Navy Barbers, Ship’s Store Clerks Get New Title to Relate Better to Civilian World
The change from the old rating — ship’s serviceman — took effect Oct. 1 and was made as part of a service-wide effort to align Navy jobs with their counterparts in the civilian world, according to a statement from Naval Personnel Command.
The revision affects only the rating’s name itself and will not impact advancement exams, selection boards or career paths, the message said. Sailors’ uniforms will keep the same rating badges — a crossed key and quill.

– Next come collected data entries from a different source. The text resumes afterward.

theorem adopt_ev {s0 s : State} (c : Fin 8) (h : Evolves s0 s) : Evolves s0 (adopt c s) := by
  unfold adopt
  with_reducible repeat' (first | assumption | apply State.setCage_ev | dsimp only | split)

theorem takeCage_ev {s0 s : State} (c : Fin 8) (n : Nat) (h : Evolves s0 s) : Evolves s0 (takeCage c n s) := by
  unfold takeCage
  with_reducible repeat' (first | assumption | apply State.onQueue_ev | apply adopt_ev | apply State.setCage_ev)

theorem turn_ev {s0 s : State} (c : Fin 8) (h : Evolves s0 s) : Evolves s0 (turn c s) := by
  unfold turn
  with_reducible repeat' (first
    | assumption | apply adopt_ev | apply takeCage_ev | apply State.onQueue_ev | apply State.setCage_ev | dsimp only
    | split)

theorem feed_ev {s0 s : State} (h : Evolves s0 s) : Evolves s0 (feed s) := by
  unfold feed
  with_reducible repeat' (first | assumption | apply forEach_ev | apply when_ev | apply turn_ev | intro _)

theorem settle_ev {s0 s : State} (n : Nat) (h : Evolves s0 s) : Evolves s0 (settle n s) := by
  unfold settle
  with_reducible repeat' (first | assumption | apply State.onQueue_ev)

theorem leaveMoved_ev {s0 s : State} (c : Fin 8) (n : Nat) (h : Evolves s0 s) : Evolves s0 (leaveMoved c n s) := by
  unfold leaveMoved
  with_reducible repeat' (first | assumption | apply State.onQueue_ev)

theorem boundary_ev {s0 s : State} (c : Fin 8) (h : Evolves s0 s) : Evolves s0 (boundary c s) := by
  unfold boundary
  with_reducible repeat' (first
    | assumption | apply leaveMoved_ev | apply settle_ev | apply feed_ev | apply turn_ev | dsimp only | split)

theorem adel_all {α : Type} {p : Nat × α → Bool} {m : Assoc α} (k : Nat) (h : m.all p = true) : (adel m k).all p = true := by
  rw [List.all_eq_true] at *
  exact fun e he => h e (List.mem_of_mem_filter he)

theorem clearPorts_ev {s0 s : State} (e : Nat) (h : Evolves s0 s) : Evolves s0 (clearPorts e s) := by
  unfold clearPorts
  refine forEach_ev h (fun k u hu => ?_)
  refine (cClear_ev k hu).updChans (fun hc => ?_) rfl rfl rfl rfl rfl rfl rfl rfl
  simp only [chansOk, Bool.and_eq_true] at hc ⊢
  exact ⟨hc.1, adel_all k hc.2⟩

theorem flushEngine_ev {s0 s : State} (e : Nat) (h : Evolves s0 s) : Evolves s0 (flushEngine e s) := by
  unfold flushEngine
  with_reducible repeat' (first
    | assumption | apply clearPorts_ev | dsimp only | split
    | fail_if_no_progress (refine Evolves.rest ?_ rfl rfl rfl rfl rfl rfl))

theorem endFlush_ev {s0 s : State} (e : Nat) (h : Evolves s0 s) : Evolves s0 (endFlush e s) := by
  unfold endFlush
  with_reducible repeat' (first
    | assumption | apply State.setEngine_ev | dsimp only
    | fail_if_no_progress (refine Evolves.rest ?_ rfl rfl rfl rfl rfl rfl))
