theorem loadSts_ev {s0 s : State} (session : Nat) (key iv : Bytes) (h : Evolves s0 s) :
    Evolves s0 (loadSts session key iv s) := by
  unfold loadSts
  with_reducible repeat' (first | assumption | apply clearPass_ev | apply State.onRange_ev)

theorem drainLoad_ev {s0 s : State} (n : Nat) (h : Evolves s0 s) : Evolves s0 (drainLoad n s) := by
  induction n generalizing s with
  | zero => unfold drainLoad; exact h
  | succ n ih =>
    unfold drainLoad
    with_reducible repeat' (first | apply ih | assumption | apply cDrop_ev | apply State.onRange_ev | split)

theorem takeLoad_ev {s0 s : State} (kind : Nat) (h : Evolves s0 s) : Evolves s0 (takeLoad kind s) := by
  unfold takeLoad
  with_reducible repeat' (first
    | assumption | apply drainLoad_ev | apply State.onRange_ev | apply loadRbe_ev | apply loadSts_ev | dsimp only | split)

theorem execLoadRbe_ev {s0 s : State} (h : Evolves s0 s) : OutEv s0 (execLoadRbe s) := by
  unfold execLoadRbe
  with_reducible repeat' (first | assumption | apply when_ev | apply takeLoad_ev | apply OutEv.next | intro _)

theorem execLoadSts_ev {s0 s : State} (h : Evolves s0 s) : OutEv s0 (execLoadSts s) := by
  unfold execLoadSts
  with_reducible repeat' (first | assumption | apply when_ev | apply takeLoad_ev | apply OutEv.next | intro _)

theorem execLoadExpired_ev {s0 s : State} (h : Evolves s0 s) : OutEv s0 (execLoadExpired s) := by
  unfold execLoadExpired
  with_reducible repeat' (first
    | assumption | apply when_ev | apply uwbEvent_ev | apply State.onRange_ev | apply OutEv.next | intro _)

theorem rangeReport_ev {s0 s : State} (dists : List (Nat × Nat)) (w : Word) (h : Evolves s0 s) :
    Evolves s0 (rangeReport dists w s) := by
  unfold rangeReport
  with_reducible repeat' (first
    | assumption | apply portSend_ev | apply when_ev | apply lateSuccess_ev | apply uwbEvent_ev | apply State.setReg_ev
    | intro _)

theorem freshBound_ev {s0 s : State} (h : Evolves s0 s) : Evolves s0 (freshBound s).2 := by
  unfold freshBound
  with_reducible repeat' (first | assumption | apply State.freshWord_ev)

theorem judgeZones_ev {s0 s : State} (r : RangeRun) (bound : Option Nat) (dists : List (Nat × Nat)) (h : Evolves s0 s) :
    Evolves s0 (judgeZones r bound dists s) := by
  unfold judgeZones
  with_reducible repeat' (first | assumption | apply freshBound_ev | apply rangeReport_ev | dsimp only | split)

theorem endCause_ev {s0 s : State} (r : RangeRun) (cause : Nat) (dists : List (Nat × Nat)) (h : Evolves s0 s) :
    Evolves s0 (endCause r cause dists s) := by
  unfold endCause
  with_reducible repeat' (first | assumption | apply freshBound_ev | apply rangeReport_ev)

theorem judgeRbe_ev {s0 s : State} (r : RangeRun) (x : RbeSet) (ack : Option (BitVec 32)) (replies : List
    (Option RbeReply)) (sats : List (Option (BitVec 32))) (h : Evolves s0 s) :
    Evolves s0 (judgeRbe r x ack replies sats s) := by
  unfold judgeRbe
  with_reducible repeat' (first | assumption | apply endCause_ev | apply judgeZones_ev | dsimp only | split)

theorem judgeCal_ev {s0 s : State} (r : RangeRun) (x : RbeSet) (ack : Option (BitVec 32)) (replies : List
    (Option RbeReply)) (h : Evolves s0 s) :
    Evolves s0 (judgeCal r x ack replies s) := by
  unfold judgeCal
  with_reducible repeat' (first | assumption | apply rangeReport_ev | apply portSend_ev | dsimp only | split)

theorem judgeRound_ev {s0 s : State} (r : RangeRun) (poll : Bool) (final : Option Bytes) (anchors : List (Option AnchorTimes)) (h : Evolves s0 s) :
    Evolves s0 (judgeRound r poll final anchors s) := by
  unfold judgeRound
  with_reducible repeat' (first
    | assumption | apply endCause_ev | apply judgeZones_ev | intro _ | dsimp only | split
    | fail_if_no_progress (refine Evolves.rest ?_ rfl rfl rfl rfl rfl rfl))

theorem judgeLf_ev {s0 s : State} (r : RangeRun) (gen : Nat) (w0 w1 : Word) (h : Evolves s0 s) :
    Evolves s0 (judgeLf r gen w0 w1 s) := by
  unfold judgeLf
  with_reducible repeat' (first | assumption | apply rangeReport_ev | dsimp only | split)

theorem rangeBegin_ev {s0 s : State} (k : RangeKind) (purpose session t : Nat) (h : Evolves s0 s) :
    Evolves s0 (rangeBegin k purpose session t s) := by
  unfold rangeBegin
  with_reducible repeat' (first | assumption | apply State.onRange_ev)

theorem sendInit_ev {s0 s : State} (h : Evolves s0 s) : Evolves s0 (sendInit s) := by
  unfold sendInit
  with_reducible repeat' (first
    | assumption | apply State.freshBytes_ev | apply State.onRange_ev | intro _ | dsimp only | split
    | refine Evolves.pair ?_ (by assumption) | fail_if_no_progress (refine Evolves.rest ?_ rfl rfl rfl rfl rfl rfl))

theorem notLoaded_ev {s0 s : State} (k : Nat) (purpose session : Nat) (h : Evolves s0 s) :
    Evolves s0 (notLoaded k purpose session s) := by
  unfold notLoaded
  with_reducible repeat' (first | assumption | apply freshBound_ev | apply rangeReport_ev | split)

theorem rangeCtrl_ev {s0 s : State} (op : Nat) (f : Word → Nat → State → State) (h : Evolves s0 s)
    (evf : ∀ a0 a1 a2, Evolves s0 a2 → Evolves s0 (f a0 a1 a2)) :
    Evolves s0 (rangeCtrl op f s) := by
  unfold rangeCtrl
  with_reducible repeat' (first
    | assumption | apply withSome_ev | apply cDrop_ev | apply uwbEvent_ev | apply evf | intro _ | dsimp only | split)

theorem rangeRbe_ev {s0 s : State} (w : Word) (t : Nat) (h : Evolves s0 s) : Evolves s0 (rangeRbe w t s) := by
  unfold rangeRbe
  with_reducible repeat' (first
    | assumption | apply attempt_ev | apply sendInit_ev | apply rangeBegin_ev | apply State.onRange_ev
    | apply notLoaded_ev | intro _ | dsimp only | split
    | fail_if_no_progress (refine Evolves.rest ?_ rfl rfl rfl rfl rfl rfl))

theorem rangeRound_ev {s0 s : State} (w : Word) (t : Nat) (h : Evolves s0 s) : Evolves s0 (rangeRound w t s) := by
  unfold rangeRound
  with_reducible repeat' (first
    | assumption | apply attempt_ev | apply rangeBegin_ev | apply State.onRange_ev | apply notLoaded_ev | split)

theorem rangeCal_ev {s0 s : State} (_w : Word) (t : Nat) (h : Evolves s0 s) : Evolves s0 (rangeCal _w t s) := by
  unfold rangeCal
  with_reducible repeat' (first
    | assumption | apply rangeReport_ev | apply notLoaded_ev | apply attempt_ev | apply sendInit_ev | apply rangeBegin_ev
    | apply State.onRange_ev | intro _ | dsimp only | split
    | fail_if_no_progress (refine Evolves.rest ?_ rfl rfl rfl rfl rfl rfl))

theorem dropLate_ev {s0 s : State} (e : Nat) (h : Evolves s0 s) : Evolves s0 (dropLate e s) := by
  unfold dropLate
  with_reducible repeat' (first
    | assumption | apply State.setEngine_ev | intro _ | dsimp only | split
    | fail_if_no_progress (refine Evolves.rest ?_ rfl rfl rfl rfl rfl rfl))

theorem execRbe_ev {s0 s : State} (h : Evolves s0 s) : OutEv s0 (execRbe s) := by
  unfold execRbe
  with_reducible repeat' (first
    | assumption | apply when_ev | apply rangeCtrl_ev | apply rangeRbe_ev | apply OutEv.next | intro _)

theorem execRound_ev {s0 s : State} (h : Evolves s0 s) : OutEv s0 (execRound s) := by
  unfold execRound
  with_reducible repeat' (first
    | assumption | apply when_ev | apply rangeCtrl_ev | apply rangeRound_ev | apply OutEv.next | intro _)
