-- ==== Sys2Proof/Laws/KeepsFleet.lean ====
section
/-! SUPPORT. What credentials, the start lock, the Kiln runtime and the vehicle networks do keeps the invariant. -/
namespace Sys2Proof.Machine

theorem aditEvent_ev {s0 s : State} (b : Nat) (h : Evolves s0 s) : Evolves s0 (aditEvent b s) := by
  unfold aditEvent
  with_reducible repeat' (first | assumption | apply blockEvent_ev)

theorem setPosState_ev {s0 s : State} (p st : Nat) (h : Evolves s0 s) : Evolves s0 (setPosState p st s) := by
  unfold setPosState
  with_reducible repeat' (first | assumption | apply aditEvent_ev | apply State.setFld_ev)

theorem State.onAdit_ev {s0 s : State} (f : Adit → Adit) (h : Evolves s0 s) : Evolves s0 (State.onAdit s f) := by
  unfold State.onAdit
  with_reducible repeat' (first | assumption | fail_if_no_progress (refine Evolves.rest ?_ rfl rfl rfl rfl rfl rfl))

theorem State.setAditPos_ev {s0 s : State} (p : Nat) (x : AditPos) (h : Evolves s0 s) :
    Evolves s0 (State.setAditPos s p x) := by
  unfold State.setAditPos
  with_reducible repeat' (first | assumption | apply State.onAdit_ev)

theorem posBound_ev {s0 s : State} (p : Nat) (h : Evolves s0 s) : Evolves s0 (posBound p s) := by
  unfold posBound
  with_reducible repeat' (first | assumption | apply setPosState_ev | apply State.setAditPos_ev | apply State.setFld_ev)

theorem aditOut_ev {s0 s : State} (status type p : Nat) (payload : Bytes) (h : Evolves s0 s) :
    Evolves s0 (aditOut status type p payload s) := by
  unfold aditOut
  with_reducible repeat' (first | assumption | apply portSend_ev)

theorem aditTakeBack_ev {s0 s : State} (n : Nat) (h : Evolves s0 s) : Evolves s0 (aditTakeBack n s) :=
  State.setChan_ev _ _ h (fun hl => (List.length_take_le' _ _).trans hl)

theorem aditUndeliver_ev {s0 s : State} (p : Nat) (h : Evolves s0 s) : Evolves s0 (aditUndeliver p s) := by
  unfold aditUndeliver
  with_reducible repeat' (first
    | assumption | apply withSome_ev | apply aditTakeBack_ev | apply State.onAdit_ev | intro _ | dsimp only | split
    | fail_if_no_progress (refine Evolves.rest ?_ rfl rfl rfl rfl rfl rfl))

theorem endSatLost_ev {s0 s : State} (p : Nat) (h : Evolves s0 s) : Evolves s0 (endSatLost p s) := by
  unfold endSatLost
  with_reducible repeat' (first | assumption | apply when_ev | apply portSend_ev | intro _)

theorem leaveBound_ev {s0 s : State} (p : Nat) (h : Evolves s0 s) : Evolves s0 (leaveBound p s) := by
  unfold leaveBound
  with_reducible repeat' (first
    | assumption | apply aditUndeliver_ev | apply State.onAdit_ev | apply endSatLost_ev | apply when_ev | apply aditOut_ev
    | intro _ | dsimp only | split | fail_if_no_progress (refine Evolves.rest ?_ rfl rfl rfl rfl rfl rfl))

theorem posLost_ev {s0 s : State} (p : Nat) (h : Evolves s0 s) : Evolves s0 (posLost p s) := by
  unfold posLost
  with_reducible repeat' (first
    | assumption | apply setPosState_ev | apply State.setAditPos_ev | apply when_ev | apply leaveBound_ev | intro _)

theorem aditSendFrame_ev {s0 s : State} (r : AditReq) (h : Evolves s0 s) : Evolves s0 (aditSendFrame r s) := by
  unfold aditSendFrame
  with_reducible repeat' (first
    | assumption | apply State.incFld_ev | apply when_ev | apply attempt_ev | apply State.onAdit_ev | intro _)

theorem aditKick_ev {s0 s : State} (h : Evolves s0 s) : Evolves s0 (aditKick s) := by
  unfold aditKick
  with_reducible repeat' (first | assumption | apply aditSendFrame_ev | apply State.onAdit_ev | split)

theorem writeBind_ev {s0 s : State} (p : Nat) (h : Evolves s0 s) : Evolves s0 (writeBind p s) := by
  unfold writeBind
  with_reducible repeat' (first | assumption | apply when_ev | apply aditKick_ev | apply State.onAdit_ev | intro _)

theorem dropBind_ev {s0 s : State} (p : Nat) (h : Evolves s0 s) : Evolves s0 (dropBind p s) := by
  unfold dropBind
  with_reducible repeat' (first | assumption | apply State.onAdit_ev)

theorem writeUntrust_ev {s0 s : State} (p : Nat) (h : Evolves s0 s) : Evolves s0 (writeUntrust p s) := by
  unfold writeUntrust
  with_reducible repeat' (first | assumption | apply when_ev | apply setPosState_ev | apply dropBind_ev | intro _)

theorem writeRebind_ev {s0 s : State} (p : Nat) (h : Evolves s0 s) : Evolves s0 (writeRebind p s) := by
  unfold writeRebind
  with_reducible repeat' (first | assumption | apply when_ev | apply posLost_ev | intro _)

theorem writeRelease_ev {s0 s : State} (p : Nat) (h : Evolves s0 s) : Evolves s0 (writeRelease p s) := by
  unfold writeRelease
  with_reducible repeat' (first
    | assumption | apply when_ev | apply leaveBound_ev | apply setPosState_ev | apply dropBind_ev | intro _ | dsimp only
    | split)

theorem verifyRecord_ev {s0 s : State} (type sig : Nat) (r : Bytes) (format : Bool) (h : Evolves s0 s) :
    KEv s0 (verifyRecord type sig r format s) := by
  unfold verifyRecord
  with_reducible repeat' (first | assumption | apply kcheck_ev | apply KRes.andThen_ev | apply KEv.ok | intro _)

Senior Chief Petty Officer Pablo Ayala, a retail services specialist at Yokosuka Naval Base, Japan, said most sailors in his field were often faced with clearing up confusion when civilians asked about the duties of a ship’s serviceman.
“We always have to follow that up with a brief description of what we do,” he said in a separate Navy statement. “Retail services specialist will give a better understanding from a non-military perspective of what we do every day to support the fleet.”
The change is part of the Navy’s “Sailor 2025” initiative, which seeks to modernize how the service recruits, promotes and delivers information to sailors.
The retail services specialist rating took root in 1885, when the tailor rating was established. That was changed to ship’s serviceman in 1943 to include other jobs like cobbler, barber and laundryman.